Section 2.6 Investment Decision.
 
(a) (i) The Holder is a sophisticated investor acquiring the Exchange Warrants, and any shares underlying therein, in the ordinary course of its business and has such knowledge and experience in financial and business matters as to be capable of evaluating the merits and risks of investing in the Exchange Warrants and has so evaluated the merits and risks of investing in the Exchange Warrants, (ii) the Holder is able to bear the entire economic risk of investing in the Exchange Warrants, (iii) the Holder is investing in the Exchange Warrants with a full understanding of all of the terms, conditions and risks of such an investment and willingly assuming those terms, conditions and risks and (iv) the Holder has not relied on any statement or other information provided by any person concerning the Company, the Exchange or the Exchange Warrants.
 
(b) The Holder acknowledges that an investment in the Exchange Warrants involves a high degree of risk, and the Exchange Warrants are, therefore, a speculative investment.
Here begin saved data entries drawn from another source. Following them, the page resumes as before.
-- ==== Sys2Proof/Machine/Dispatch.lean ====
section
/-! DEFINITION. The dispatch of a command to its meaning: one arm per constructor of Instr, in the order of the opcode table. -/

namespace Sys2Proof.Machine

open Sys2Proof
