-- ==== Sys2Proof/Machine/Core.lean ====
section
/-! DEFINITION. The machine of the host's interface. -/

def Sys2Proof.core : Host.Core := { State := Sys2Proof.Machine.State, Fault := Sys2Proof.Machine.Fault, Refusal := Sys2Proof.Machine.Refusal, step := Sys2Proof.Machine.step, reset := Sys2Proof.Machine.State.reset }
end

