/-- The Bellows' strings: samples, anchors, faults, calibration and the switch (R442 to R453). -/
def Obligations.BellowsMeasuresRun : Prop :=
  (∀ (d : Dev) (strings : List StrSample) (x y z : Dev), x = d.until (d.bell.sampleAt + 1000000) →
    y = (x.setBell fun b => { b with sampleAt := x.now }).dryEnergy strings →
    z = y.forEach (strings.zipIdx.filter fun x => y.strings.contains x.2) (fun d x => d.sampleStr x.2 x.1) → z.discharging = none →
    d.Takes (.stringSample strings) z) ∧
  (∀ (d : Dev) (n : Nat), n ∈ d.strings → (d.bstr n).present = true → d.switchOf n ≠ 3 → -180000 * d.strI n < Int.ofNat (d.qref n) →
    d.Takes (.fullAnchor n) (d.fullAnchor n)) ∧
  (∀ (d : Dev) (n fault : Nat), d.faultHolds n fault = false →
    d.Takes (.faultClear n fault) ((d.modBstr n fun s => { s with faults := s.faults.filter fun x => decide (x ≠ fault) }).showStr n)) ∧
  (∀ (d : Dev) (n : Nat), d.fb BELL_CAL_CTRL.EN = true → d.bell.cal = none → d.quenching = false → d.calNext = some n →
    d.Takes .calStepStart (((d.setBell fun b => { b with cal := some n, lastCal := some n }).setPin "CAL_SEL" 0 n).setPin "CAL_LOAD" 0 1)) ∧
  (∀ (d : Dev) (n : Nat) (v1 i1 v2 i2 v3 i3 : Int) (x : Dev), d.bell.cal = some n → calResult v1 i1 v2 i2 v3 i3 = none →
    x = ((d.setBell fun b => { b with cal := none }).setPin "CAL_LOAD" 0 0).incF BELL_STR_STATUS.CAL_REJECTS 0 n →
    x.f BELL_STR_STATUS.CAL_REJECTS 0 n ≠ 60 → d.Takes (.calStepEnd v1 i1 v2 i2 v3 i3) x) ∧
  (∀ (d : Dev) (n m v : Nat) (v1 i1 v2 i2 v3 i3 : Int) (x : Dev), d.bell.cal = some n → calResult v1 i1 v2 i2 v3 i3 = some m →
    x = (d.setBell fun b => { b with cal := none }).setPin "CAL_LOAD" 0 0 →
    v = ((x.f BELL_STR_R_EST.UOHM 0 n : Int) + ((m : Int) - x.f BELL_STR_R_EST.UOHM 0 n) / 8).toNat →
    (x.strCfg n).rEst ≤ 4 * v → v ≤ 4 * (x.strCfg n).rEst →
    d.Takes (.calStepEnd v1 i1 v2 i2 v3 i3)
      (((x.setF BELL_STR_STATUS.CAL_REJECTS 0 0 n).setF BELL_STR_R_EST.UOHM v 0 n).modBstr n fun s => { s with lastMeas := some m })) ∧
  (∀ (d : Dev) (n : Nat) (value : Bool), n ∈ d.strings →
    d.Takes (.bellStrForceIsolate n value) ((d.setB BELL_STR_CTRL.FORCE_ISOLATE value 0 n).showStr n)) ∧
  (∀ (d : Dev) (failed : List Nat) (status : Nat), d.Takes (.lvRecordWrite failed status) (d.forEach d.strings fun d n =>
    if failed.contains n then d.raiseB .BELL_JOURNAL_FAIL [p1 0, p1 status] else d.lvRecord n)) ∧
  (∀ (d : Dev) (mv ns : Nat), mv < 400 + 4 * d.f BELL_AON_CTRL.THRESH → 32 ≤ ns → d.aonLow = false →
    ∃ x : Dev, x = ((d.setB BELL_SUPPLY_STATUS.AON_ABOVE false).setB BELL_SUPPLY_STATUS.AON_LOW true).setB BELL_SUPPLY_STATUS.AON_LOW_SEEN true ∧
    d.Takes (.aonSenseLow mv ns) (x.setBell fun b => { b with aonAt := x.now })) ∧
  (∀ (d : Dev) (mv : Nat) (x : Dev), 400 + 4 * d.f BELL_AON_CTRL.THRESH ≤ mv → d.aonLow = true →
    x = (d.setB BELL_SUPPLY_STATUS.AON_ABOVE true).setB BELL_SUPPLY_STATUS.AON_LOW false →
    d.Takes (.aonSenseRise mv) (x.raiseB .BELL_AON_LOW [p4 ((x.now - x.bell.aonAt) / 1000000)]).tmpProceed)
The Holder acknowledges that the terms of the Exchange have been established by negotiation between the Company and the Holder. The Holder acknowledges that the Company has not given any investment advice, rendered any opinion or made any representation to the Holder about the advisability of this decision or the potential future value of any of the Existing Warrants.
  
(c) The Holder has been given full and adequate access to information relating to the Company, including its business, finances and operations as the Holder has deemed necessary or advisable in connection with the Holder’s evaluation of the Exchange Warrants. The Holder has not relied upon any representations or statements made by the Company or its agents, officers, directors, employees or stockholders in regard to this Agreement or the basis thereof. The Holder has sought such accounting, legal and tax advice as it has considered necessary to make an informed investment decision with respect to its acquisition of the Exchange Warrants and is not relying on the Company or any of its affiliates for any such advice. The Holder has had the opportunity to review the Company’s filings with the Commission. The Holder and its advisors, if any, have been afforded the opportunity to ask questions of the Company. The Holder has made an independent decision to exchange its Existing Warrants for Exchange Warrants and is relying solely on its own accounting, legal and tax advisors, and not on any statements of the Company or any of its agents or representatives, for such accounting, legal and tax advice with respect to its acquisition of the Exchange Warrants, and any shares underlying therein, and the transactions contemplated by this Agreement.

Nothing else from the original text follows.